In Glenn’s lone on the field victory, it scored 49 points against Firebaugh High. In the other games, the Eagles totaled 73 points with 41 coming in the three league contests. The Eagles have also been decimated all season with injuries, and Cruz believes if the team was healthier, it may have been a different season.

“For the most part, if we would have been fully manned,” admitted Cruz. “I’m still missing players today. But if we were fully manned, and I had everybody out here, yes, I would feel comfortable. It’s just not that way; we’re missing too many pieces and it’s tough for us to compete with teams that have been practicing everyday throughout the summer and have their full teams.”

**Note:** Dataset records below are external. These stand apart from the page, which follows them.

-- ==== Sys2Proof/Syntax.lean ====
section
/-!
DEFINITION. The commands of the NX-1152, one constructor of Instr per row of spec/opcode_table.json, with the
data each command brings with it: the arguments of a host command (R289), the words of a register access (R258),
or what the outside world supplies with an event (samples, frames, measurements).
-/

namespace Sys2Proof

/-- Where a host command was taken from (R287): its queue (0xFFFF for the policy ring), TAG and priority. -/
structure Src where
  /-- Command queue 0–4095, or 0xFFFF for a policy ring (completion SOURCE, R287). -/
  queue : Nat
  /-- The command's TAG, 64 bits. -/
  tag : Nat
  /-- The priority of the command, 0–7; its completion takes the same (DEDUCED, log 12). -/
  prio : Nat
deriving DecidableEq, Repr

/-- A TB0 time as a cell or notice carries it (R91, R182, R289). -/
structure TimeField where
  sec : Nat
  ns : Nat
  frac : Nat
deriving DecidableEq, Repr

/-- The four quad-photodiode samples of one mirror on one tick (R33); mirror 0–1159 is array A, 1160–2319 array B. -/
structure Quad where
  mirror : Nat
  qa : Half
  qb : Half
  qc : Half
  qd : Half
deriving DecidableEq, Repr

/-- The windlass fields of an uplink trailer (R210). -/
structure Trailer where
  /-- WL_HOLDER: 0, 1 or 3. -/
  holder : Nat
  epoch : Nat
  last : Nat
  /-- WL_RESULT: 0 none, 1 GRANTED, 2 REFUSED_DRIVING, 3 REFUSED_OTHER. -/
  result : Nat
  token : Nat
  /-- HELD, after QUERY_HELD: the head's held drive codes, by axis. -/
  held : List (Nat × Half) := []
deriving DecidableEq, Repr

/-- A head descriptor, to the level the manual uses it (R77, R78, R65, R197, R372). -/
structure HeadDesc where
  /-- Side the head serves: 0 A, 1 B. -/
  side : Nat
  /-- Towpath port the module is cabled to. -/
  port : Nat
  /-- Velocity limit, LSB/s. -/
  vmax : Nat
  /-- Acceleration limit, LSB/s². -/
  amax : Nat
  /-- Jerk limit, LSB/s³. -/
  jmax : Nat
  /-- Park drive code. -/
  park : Half
  /-- Slew budget, 10 mA units. -/
  budget : Nat
  /-- Amplifier current per LSB/tick² of acceleration, 10 mA units. -/
  coef : Nat
deriving DecidableEq, Repr

/-- An uncorrectable error in data on the control path (R339). -/
inductive CtrlErr where
  /-- Reach stores: the loop state of one axis. -/
  | loopState (axis : Nat)
  /-- A bank or schedule record word, read from its second copy: the word's BAR0 offset. -/
  | record (off : Nat)
  /-- A trajectory sample of one axis. -/
  | trajSample (axis : Nat)
  /-- A trajectory header of one axis. -/
  | trajHeader (axis : Nat)
deriving DecidableEq, Repr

“We’ve been on the other end of these scores and again, the best part about high school sports is it teaches you about life,” said Carter. “There are highs, there are lows and I credit those kids for sticking it out and playing tough. They came out in the second half and had some good plays. So, again, credit to their staff and their program for continuing to fight. I think they have a bright future over there.”

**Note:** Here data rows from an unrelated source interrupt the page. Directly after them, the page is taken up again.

/-- Memories behind the arrays and the host windows, one byte per cell (R20, R259); the default byte is 0 (log 6). -/
structure Mem where
  /-- Basin, 16 GiB; Keeps W/L1, keep regions W/L2. -/
  basin : List Host.Cell := []
  /-- Stacks, 128 GiB interleaved; Keeps W/L2. -/
  stack : List Host.Cell := []
  /-- Words reported uncorrectable: 0 basin, 1 stack, and the word's byte address / 8. -/
  poison : List (Nat × Nat) := []
  /-- R342: corrected words of a row in the last 24 h: bank, row, word, TB3 count. -/
  rowErrs : List (Nat × Nat × Nat × Nat) := []
  /-- R341: rows spared: bank, row; Keeps W/L4. -/
  rows : List (Nat × Nat) := []
  /-- R341: stack channels replaced: stack, channel; Keeps W/L4. -/
  channels : List (Nat × Nat) := []
deriving DecidableEq, Repr

/-! ## Auction units (R159–R170) -/

/-- A feed: its tow and what the barge asks (R159). -/
structure Feed where
  space : Nat
  tag : Nat
  cls : Nat
  order : Nat
  barge : Nat
  n : Nat
  addrC : Nat
  aux : Nat
deriving DecidableEq, Repr

/-- A solve in progress on one auction unit (R162–R166). -/
structure Solve where
  feed : Feed
  /-- Scores w(a, b) row by row, clamped (R160). -/
  score : List (List Int) := []
  /-- Forbidden pairs, row by row (R161). -/
  forbid : List (List Bool) := []
  saturated : Nat := 0
  portGen : Nat := 0
  prices : List Int := []
  assign : List Nat := []
  eps : Nat := 0
  phases : Nat := 0
  /-- The last phase that completed: its ε, assignment and prices. -/
  best : Option (Nat × List Nat × List Int) := none
  /-- STATUS once the solve has ended: 0 EXACT, 1 APPROX, 2 TIMEOUT, 3 ERROR. -/
  status : Option Nat := none
  repeated : Bool := false
  certified : Bool := false
  /-- TB3 counts at which the last row was taken, and at which the solve ended (R167). -/
  since : Nat := 0
  ended : Nat := 0
  /-- The matrix has been taken whole (R163). -/
  taken : Bool := false
  /-- R166, R344: unit whose check failed before the feed was solved again. -/
  firstUnit : Option Nat := none
deriving DecidableEq, Repr

structure Auction where
  /-- R163: feed queue, in order of arrival, at most 64; a feed that lost its unit comes back to it besides. -/
  feeds : List Feed := []
  /-- R163: feeds that found the queue full and hold their place outside it, in order of arrival. -/
  outside : List Feed := []
  /-- Solve on each unit 0–4. -/
  solves : Sparse (Option Solve) := []
  orders : Nat := 0
  /-- R166, R171, R344: solves that have lost their unit and are solved anew, ahead of the queue. -/
  orphans : List Solve := []
  /-- R177: a SYNC SIGNAL or SET on counter 63 has made cells of the policy ring due. -/
  policyDue : Bool := false
  /-- R344: strikes: unit and TB3 count. -/
  strikes : List (Nat × Nat) := []
  /-- R344: units to retire at the end of their feed. -/
  retiring : List Nat := []
deriving DecidableEq, Repr

/-! ## Time (R180–R196) -/

/-- A steered time base (R180–R189): TB0, TB1 or TB2. -/
structure TimeBase where
  /-- Time in 2^-16 ns × 10^-12: SECONDS, NANOSECONDS and FRAC exactly, with the part below FRAC (log 9). -/
  t : Nat := 0
  /-- R189: servo integral f, units of 10^-12. -/
  f : Int := 0
  /-- R189: servo part of the rate, f plus the proportional term, units of 10^-12; the slew term is added while S ≠ 0. -/
  rate : Int := 0
  /-- R189: outstanding slew S, 2^-16 ns × 10^-12 (log 9). -/
  slew : Int := 0
  /-- Latest offset sample o, 2^-16 ns. -/
  last : Int := 0
  /-- TB_OFFSET: the refused, outstanding or last accepted o. -/
  offset : Int := 0
  /-- R188: consecutive samples beyond LIMIT; within LIMIT; within 100 ns. -/
  overRun : Nat := 0
  okRun : Nat := 0
  fineRun : Nat := 0
  /-- R188: the last four samples of a FREE base. -/
  firsts : List Int := []
  /-- R188: least path delays of the last 16 samples, ns. -/
  delays : List Nat := []
  /-- R189: TB3 count at which HOLDOVER began. -/
  holdSince : Nat := 0
  /-- R188: TB3 count of the last accepted sample. -/
  lastGood : Nat := 0
deriving DecidableEq, Repr

/-- Grandmaster parameters of TIME_SET_GM (R191). -/
structure GmParams where
  seconds : Nat
  utcOffset : Nat
  tsFlags : Nat
  clockClass : Nat
  clockAccuracy : Nat
  priority1 : Nat
  priority2 : Nat
deriving DecidableEq, Repr

structure Time where
  /-- R181: TB3, counts of 2 ns since the P reset; Keeps C/L5. -/
  tb3 : Nat := 0
  /-- R180: cluster time TB0, alternate TB1, pair time TB2; Keeps C/L5. -/
  tb0 : TimeBase := {}
  tb1 : TimeBase := {}
  tb2 : TimeBase := {}
  /-- R195: the words latched by the last read of a SEC_LO: times of TB0–TB3 in 2^-16 ns. -/
  latched : List Nat := []
  /-- R191: parameters of the last TIME_SET_GM. -/
  gm : Option GmParams := none
  /-- R191: TB3 count of the last PPS_IN edge. -/
  lastPps : Nat := 0
  /-- R192: TB0 in 2^-16 ns and TB3 count at the last PPS_IN edge. -/
  ppsStamp : Option (Nat × Nat) := none
  /-- R181: TB2 is FREE. -/
  tb2Free : Bool := true
  /-- R19, R186: receive stamp, in 2^-16 ns of the base of its domain, of the last event message by port, base and kind. -/
  rx : Sparse (Option Nat) := []
  /-- R196: TB3 count of the last tick. -/
  lastTick : Nat := 0
  /-- R65: TB0 nanosecond count at the last tick, and at the tick before it. -/
  tb0Tick : Nat := 0
  tb0Prev : Nat := 0
  /-- R199: TB2 nanosecond count at the last tick. -/
  tb2Tick : Nat := 0
deriving DecidableEq, Repr

/-! ## The pair (R197–R217) -/

/-- What a head last reported (R210), and its descriptor. -/
structure Head where
  desc : Option HeadDesc := none
  holder : Nat := 3
  epoch : Nat := 0
  last : Nat := 0
  /-- R209: tick on which WL_LAST or the epoch last moved: the holder drives for less than 3 ticks after it. -/
  moved : Nat := 0
  /-- R209: a trailer has arrived since the reset. -/
  heard : Bool := false
  /-- Array temperature, 0.1 °C (R61). -/
  temp : Int := 200
  trained : Bool := false
  /-- R341: lanes with block lock in use, and whether the spare serves. -/
  lanes : List Nat := []
  spareUsed : Bool := false
  /-- R28: uplink order told to the head at its last training: mirrors 0–1,159. -/
  order : List Nat := []
deriving DecidableEq, Repr

/-- A command that completes when the STANDBY partner acknowledges its journal message (R204): the message's SEQ, the tick of
its first sending, and the completion. -/
structure Wait where
  seq : Nat
  tick : Nat
  src : Src
  op : Nat
  detail : Nat
  result : List Byte
deriving DecidableEq, Repr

All was not lost for Glenn as it said goodbye to 13 seniors with the rest of the team consisting of 11 sophomores, 10 juniors and seven freshmen on varsity by the time the season had come to an end. Because of the high number of underclassmen, Cruz was pleased with the character building, saying it was the top positive from a dismal season.

“I’ve seen little boys grow up to become men,” said Cruz. “Some of the kids are seniors and it’s come a while to finally mature. But it’s nice to see those seniors develop their character, and I think they’re prepared to go out into the worlds now. We did our job; our goal is to teach football and teach life skills doing it. I believe that [the players] received those.”